Net Income (Loss) Per Common Share  
Basic net income (loss) per common share is based upon the weighted-average common shares outstanding during the period. Diluted net income (loss) per common share reflects the potential dilution that would occur if common stock equivalent securities or other contracts to issue common stock were exercised or converted into common stock. At June 30, 2016, there are 3,487,762 securities that can potentially dilute basic EPS in the future (including stock issuable under contingent stock agreements). These securities were not included in the computation of diluted EPS because they would have had an antidilutive effect on EPS for the periods presented.
 
Fair value measurements
The carrying amounts of cash, receivables, accounts payable and accrued expenses approximate fair value due to the immediate or short-term maturity of these financial instruments. The carrying value of the long term debt approximates its fair value since the components of long term debt have been recently negotiated.
 
Reclassifications:
Certain prior year amounts have been reclassified to conform to current year presentation in the consolidated financial statements. 
  
Nature of business:  
The Company is a global hospitality company that develops, owns and operates upscale, high-energy restaurants and lounges and provides turn-key food and beverage ("F&B") services for hospitality venues including hotels, casinos and other high-end locations globally. We opened our first restaurant in January 2004 in New York City and as of August 15, 2016, we owned and operated (under lease agreements) 13 and managed (under management agreements) 17 restaurants and lounges globally, including 12 STKs in major metropolitan cities in the United States and Europe (of which eight are owned and four managed). In addition, we provide F&B services in six hotels and casinos, one of which is under a lease agreement and five of which are under separate management agreements.  We generate management and incentive fee revenue from those restaurants and lounges that we manage on behalf of our F&B hospitality clients.
  
Unaudited interim financial information:
The accompanying unaudited consolidated financial statements have been prepared in accordance with U.S. generally accepted accounting principles (“GAAP”) for interim financial information. Accordingly, they do not include all the information and disclosures required by GAAP for complete financial statements. Operating results for the three and six months ended June 30, 2016 are not necessarily indicative of the results that may be expected for the year ending December 31, 2016 or for any other

8



interim period or other future year. In the opinion of management, the unaudited condensed consolidated financial statements include all adjustments, consisting of normal recurring adjustments, considered necessary for a fair presentation. These unaudited condensed consolidated financial statements and related notes should be read in conjunction with the consolidated financial statements and notes for the fiscal year ended December 31, 2015 included in the Company’s Annual Report filed on Form 10-K for the year ended December 31, 2015 filed with the Securities and Exchange Commission (the “SEC”) on March 30, 2016.
 
Note 2 – Recent accounting pronouncements:

In May 2014, the FASB issued ASU No. 2014-09, “Revenue from Contracts with Customers” (Topic 606). ASU 2014-09 addresses the reporting of revenue by most entities and will replace most existing revenue recognition guidance in GAAP when it becomes effective. This update is effective in fiscal periods beginning after December 15, 2017. Early application is permitted only as of annual reporting periods beginning after December 15, 2016. The impact on our financial statements of adopting ASU 2014-09 is currently being assessed by management and management will make its determination of the impact in fiscal 2017.
 
In August 2014, the FASB issued ASU No. 2014-15 “Disclosure of Uncertainties About an Entity’s Ability to Continue as a Going Concern,” which provides guidance on determining when and how to disclose going concern uncertainties in the financial statements. The new standard requires management to perform interim and annual assessments of an entity's ability to continue as a going concern. The update is effective for annual periods ending after December 15, 2016, and interim periods thereafter. Early adoption is permitted.
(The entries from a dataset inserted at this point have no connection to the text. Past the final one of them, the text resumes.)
-- ==== Sys2Proof/Tests/Slice0.lean ====
section
/-! SUPPORT. Tests. `test_…`: expected results from the spec, the encodings of 30_encoding.md R56 and the vectors of
95_test_vectors.md named in each docstring. `witness_…`: for each statement with hypotheses, concrete states and operands
that meet all of them together. -/

namespace Sys2Proof.Tests

open Sys2Proof.Machine Sys2Proof.Claims

/-- The vectors' convention: reset, `PC` at `pc`, bytes placed there, then cells poked. -/
def at' (pc : Addr) (bytes : List Byte) (pokes : List (Addr × Byte)) : State :=
  { State.reset with pc := pc, mem := pokes.foldl (fun m p => m.write p.1 p.2) (Memory.zeroed.writeBytes pc bytes) }

/-- The state after one step; on a stop, the reset state, whose `PC` no vector expects. -/
def after (s : State) : State :=
  match step s with
  | .next t => t
  | .fault _ => State.reset
  | .refused _ => State.reset

/-! ### Well-formedness -/

/-- Two instructions under one byte: LDX zeropage,Y under the byte of LDX zeropage. -/
def clashingMap : OpcodeMap
  | .ldxZeropageY => 0xA6
  | o => standardOpcodeMap o

theorem test_wellFormed_refuses_clashing_map : clashingMap.wellFormed = false := by decide
theorem test_wellFormed_accepts_standard_map : standardOpcodeMap.wellFormed = true := by decide
theorem test_wf_refuses_unsorted : ¬ Memory.wf [(5, 0x01), (4, 0x02)] := by decide
theorem test_wf_refuses_repeated : ¬ Memory.wf [(5, 0x01), (5, 0x02)] := by decide
theorem test_wf_refuses_listed_zero : ¬ Memory.wf [(5, 0x00)] := by decide
theorem test_wf_refuses_key_past_the_top : ¬ Memory.wf [(65536, 0x01)] := by decide
theorem test_wf_accepts_top_cell : Memory.wf [(0, 0x01), (65535, 0xFF)] := by decide

/-! ### Decoding: every row of R56, its word written out -/

theorem test_decode_lda :
    decode [0xA9, 0x12] = .ok (.ldaImm 0x12, []) ∧ decode [0xA5, 0x12] = .ok (.ldaZp 0x12, []) ∧
    decode [0xB5, 0x12] = .ok (.ldaZpx 0x12, []) ∧ decode [0xAD, 0x34, 0x12] = .ok (.ldaAbs 0x1234, []) ∧
    decode [0xBD, 0x34, 0x12] = .ok (.ldaAbsx 0x1234, []) ∧ decode [0xB9, 0x34, 0x12] = .ok (.ldaAbsy 0x1234, []) ∧
    decode [0xA1, 0x12] = .ok (.ldaIndx 0x12, []) ∧ decode [0xB1, 0x12] = .ok (.ldaIndy 0x12, []) := by decide

theorem test_decode_ldx :
    decode [0xA2, 0x12] = .ok (.ldxImm 0x12, []) ∧ decode [0xA6, 0x12] = .ok (.ldxZp 0x12, []) ∧
    decode [0xB6, 0x12] = .ok (.ldxZpy 0x12, []) ∧ decode [0xAE, 0x34, 0x12] = .ok (.ldxAbs 0x1234, []) ∧
    decode [0xBE, 0x34, 0x12] = .ok (.ldxAbsy 0x1234, []) := by decide

theorem test_decode_ldy :
    decode [0xA0, 0x12] = .ok (.ldyImm 0x12, []) ∧ decode [0xA4, 0x12] = .ok (.ldyZp 0x12, []) ∧
    decode [0xB4, 0x12] = .ok (.ldyZpx 0x12, []) ∧ decode [0xAC, 0x34, 0x12] = .ok (.ldyAbs 0x1234, []) ∧
    decode [0xBC, 0x34, 0x12] = .ok (.ldyAbsx 0x1234, []) := by decide

theorem test_decode_sta :
    decode [0x85, 0x12] = .ok (.staZp 0x12, []) ∧ decode [0x95, 0x12] = .ok (.staZpx 0x12, []) ∧
    decode [0x8D, 0x34, 0x12] = .ok (.staAbs 0x1234, []) ∧ decode [0x9D, 0x34, 0x12] = .ok (.staAbsx 0x1234, []) ∧
    decode [0x99, 0x34, 0x12] = .ok (.staAbsy 0x1234, []) ∧ decode [0x81, 0x12] = .ok (.staIndx 0x12, []) ∧
    decode [0x91, 0x12] = .ok (.staIndy 0x12, []) := by decide

theorem test_decode_stx_sty :
    decode [0x86, 0x12] = .ok (.stxZp 0x12, []) ∧
    decode [0x8E, 0x34, 0x12] = .ok (.stxAbs 0x1234, []) ∧ decode [0x84, 0x12] = .ok (.styZp 0x12, []) ∧
    decode [0x94, 0x12] = .ok (.styZpx 0x12, []) ∧ decode [0x8C, 0x34, 0x12] = .ok (.styAbs 0x1234, []) := by decide

theorem test_decode_jsr_rts :
    decode [0x20, 0x34, 0x12] = .ok (.jsr 0x1234, []) ∧ decode [0x60, 0x34] = .ok (.rts, [0x34]) := by decide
The impact on our financial statements of adopting ASU 2014-15 is currently being assessed by management.

In February 2015, the FASB issued ASC 2015-02, "Consolidation (Topic 810) - Amendments to the Consolidation Analysis." This standard modifies existing consolidation guidance for reporting organizations that are required to evaluate whether they should consolidate certain legal entities. ASU 2015-02 is effective for fiscal years beginning after December 15, 2015, and requires either a retrospective or a modified retrospective approach to adoption. Early adoption is permitted. The impact on our financial statements of adopting ASU 2015-02 is currently being assessed by management.

In April 2015, the FASB issued ASU 2015-03, “Interest- Imputation of Interest (Subtopic 835-30): Simplifying the Presentation of Debt Issuance Costs.” The update simplifies the presentation of debt issuance costs by requiring that debt issuance costs be presented in the balance sheet as a direct deduction from the carrying amount of debt liability, consistent with debt discounts or premiums. The recognition and measurement guidance for debt issuance costs are not affected by the amendments in this update. For public companies, this update is effective for interim and annual periods beginning after December 15, 2015, and is to be applied retrospectively. Early adoption is permitted. This standard is subsequently updated by ASU 2015-15, "Presentation and Subsequent Measurement of Debt Issuance Costs Associated with Line-of-Credit Arrangements," which codifies an SEC staff announcement relative to debt issuance costs for line-of-credit arrangements. The Company does not expect these updates to have a significant impact on its consolidated financial statements.

In July 2015, the FASB issued ASU 2015-11, "Simplifying the Measurement of Inventory." The update states that inventory should be measured at the lower of cost and “net realizable value.” Net realizable value is defined as the “estimated selling prices in the ordinary course of business, less reasonably predictable costs of completion, disposal and transportation.” ASU 2015-11 eliminates the guidance that entities consider replacement cost or net realizable value less an approximately normal profit margin in the subsequent measurement of inventory when cost is determined on a first-in, first-out or average cost basis.
The amendment is effective for interim and annual periods beginning after December 15, 2016. Early application is permitted and should be applied prospectively. The Company does not expect this standard to have a significant impact on its consolidated financial statements.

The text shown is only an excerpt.